Electronics Design AU
Power ElectronicsBatteriesSolved

LDO overheating and shutting down on a 2S Li-ion powered board

2 min read3 replies
Original Question

Asked by grumpy_otter7 ·

Got a board running off a 2S Li-ion pack (7.4V nominal, up to 8.4V fresh off the charger) feeding an LDO down to 3.3V for the MCU and a couple of sensors, pulling maybe 300 mA combined when everything's active. The regulator (a basic SOT-223 LDO) gets uncomfortably hot within a couple of minutes and the board browns out — I'm assuming thermal shutdown.

Board space is tight (it's a handheld enclosure) so I picked the LDO originally to keep the BOM and layout simple.

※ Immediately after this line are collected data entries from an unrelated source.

-- ==== Sys2Proof/Machine/Records.lean ====
section
/-! DEFINITION. The open record's close, the record queue, reviews and the work a visitor's marks owe
(R62 to R73, R88). -/

namespace Sys2Proof.Machine

/-! ## Views of the record queue (R71) -/

/-- HELD. -/
def held (q : Rcq) : Nat := q.records.length

/-- HEAD_SEQ: the sequence of the head record, or NEXT_SEQ when the queue is empty. -/
def headSeq (q : Rcq) : BitVec 32 :=
  match q.records with
  | [] => q.nextSeq
  | r :: _ => r.seq

/-- The number of records in the queue that name an entry. -/
def queuedFor (q : Rcq) (i : Nat) : Nat := (q.records.filter (fun r => r.index == i)).length

/-- What a record has charged: CHARGE plus FEE_CHARGED (R53). -/
def recordCharge (r : OpenRecord) : Nat := r.charge + r.feeCharged

/-- A record holds traffic when it has counted a packet or charged a fee (R62). -/
def holdsTraffic (r : OpenRecord) : Bool :=
  decide (0 < r.pktsUp) || decide (0 < r.pktsDown) || decide (0 < r.feeCharged)

/-! ## The close of a record -/

/-- A closed record joins the tail; RECORD_HIGH is set pending at the 768th (R72). -/
def joinQueue (i : Nat) (tag : Tag) (reason : CloseReason) (r : OpenRecord) (s : State) : State :=
  let rec0 : Record :=
    { seq := s.rcq.nextSeq, index := i, tag := tag, reason := reason, closeTime := s.cfu.clock,
      contents := r }
  let s1 := s.setRcq { s.rcq with
    records := s.rcq.records ++ [rec0], nextSeq := s.rcq.nextSeq + 1 }
  if held s.rcq + 1 = Config.recordHighMark then raiseNotice .recordHigh s1 else s1

/-- A record spilled for want of queue space: its money moves into SPILLED (R73). -/
def spillRecord (i : Nat) (r : OpenRecord) (s : State) : State :=
  let v := s.visitor i
  let s1 := s.setVisitor i { v with
    spilled := v.spilled + recordCharge r, spillCount := saturateInc 65535 v.spillCount }
  raiseNotice .recordSpill (s1.setRcq { s1.rcq with spills := s1.rcq.spills + 1 })

/-- Opens a record for an entry in place of the one it holds (R63). -/
def reopen (i : Nat) (s : State) : State :=
  s.setVisitor i { s.visitor i with openRecord := some (openNow s (s.visitor i)) }

/-- The close of an entry's open record (R65). An entry without one is left as it is. -/
def closeRecord (i : Nat) (reason : CloseReason) (s : State) : State × CloseOutcome :=
  match (s.visitor i).openRecord with
  | none => (s, .empty)
  | some r =>
    if holdsTraffic r = false then (reopen i s, .empty)
    else if held s.rcq < Config.recordQueueSize then
      (reopen i (joinQueue i (s.visitor i).tag reason r s), .queued)
    else (reopen i (spillRecord i r s), .spilled)

/-- The close reason of a close owed by a mark (R67, R87). -/
def sweepCloseReason : SweepReason → CloseReason
  | .interval => .interval
  | .flush => .flush

/-! ## Reviews and owed work -/

/-- The first difference between an open record and the current conditions (R66). -/
def recordDifference (s : State) (v : Visitor) (r : OpenRecord) : Option CloseReason :=
  if r.zone ≠ s.znu.current then some .zone
  else if r.path ≠ s.psl.active then some .path
  else if r.priceEff ≠ priceNow s v then some .tariff
  else none

/-- A review: ROAMING is evaluated, then the open record, where there is one, is compared and closed at
the first difference (R66, R88). -/
def review (i : Nat) (s : State) : State :=
  let v := { s.visitor i with roaming := roamingNow s (s.visitor i).partner }
  let s1 := (s.setVisitor i v).setRse { s.rse with reviews := s.rse.reviews + 1 }
  match v.openRecord with
  | none => s1
  | some r =>
    match recordDifference s1 v r with
    | none => s1
    | some why =>
      (closeRecord i why (s1.setRse { s1.rse with rateBreaks := s1.rse.rateBreaks + 1 })).1

/-- Clears both marks of an entry (R28, R69). -/
def clearMarks (i : Nat) (s : State) : State :=
  s.setVisitor i { s.visitor i with reviewMark := false, closeMark := false }

/-- Step 1 of the owed work: the close owed by CLOSE_MARK (R88). -/
def owedClose (i : Nat) (s : State) : State :=
  if (s.visitor i).closeMark then
    let s1 := (closeRecord i (sweepCloseReason s.rse.closeReason) s).1
    s1.setVisitor i { s1.visitor i with closeMark := false }
  else s

/-- Step 2 of the owed work: the review owed by REVIEW_MARK (R88). -/
def owedReview (i : Nat) (s : State) : State :=
  if (s.visitor i).reviewMark then
    let s1 := review i s
    s1.setVisitor i { s1.visitor i with reviewMark := false }
  else s

/-- The work owed to an entry: the close, then the review, as one step (R88). An entry that carries
neither mark is left as it is (R90). -/
def owedWork (i : Nat) (s : State) : State :=
  if (s.visitor i).closeMark || (s.visitor i).reviewMark then
    refreshEngine (owedReview i (owedClose i s))
  else s

end Sys2Proof.Machine
end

Is there an easy fix here, or do I need to redesign the power stage?

From the knowledge baseLinear vs Switching Regulator: Which Should You Use?

3 Replies

beans4dinner
Accepted Answer

Do the math and the thermal shutdown stops being a mystery. At 8.4V in, 3.3V out, 300 mA load: (8.4 − 3.3) × 0.3 = 1.53 W dissipated as heat, in a SOT-223. That package's junction-to-ambient thermal resistance, even with a reasonable copper pour, is going to land you well over 100°C rise at that dissipation. It's not malfunctioning — it's doing exactly what a linear regulator does when you ask it to drop 5 volts at non-trivial current.

Simplest real fix: replace it with a buck converter. At ~90% efficiency you'd be dissipating roughly 0.15 W instead of 1.53 W for the same output — that's the whole argument for switching over linear once the drop and current both get past "tiny." There are buck modules in SOT-23/small-QFN packages now that aren't meaningfully bigger than the LDO you're replacing, so "no room for it" usually isn't actually true once you go looking.

grumpy_otter7

Yeah, the math tracks with what I'm seeing on the thermal camera. Before I redo the layout for a buck — is there any way to claw back some margin and keep the LDO, given how tight this enclosure already is? Even buying time until the next revision would help.

beans4dinner

A couple of things buy you margin, but neither changes the physics:

  • More copper pour under and around the SOT-223 tab, with thermal vias down to an internal/bottom layer plane, can meaningfully lower junction-to-ambient resistance. Won't fix 1.5 W in a tiny enclosure, but it's worth doing regardless.
  • If you genuinely can't fit a buck this revision, pre-regulate with a small, inexpensive buck down to ~4–4.2V first, then run your existing LDO from that into 3.3V. Drop becomes under 1V instead of 5V, dissipation drops below 300 mW, and you keep the LDO's clean, low-noise output for the sensors if that mattered to you in the first place.

For a handheld product shipping in volume, though, I'd just do the buck properly next rev rather than carry a band-aid forward. When you do, PCB layout for switching regulators is worth reading before you start placing components — the switching-node copper area and input cap placement are where most first-spin buck designs create their own problems.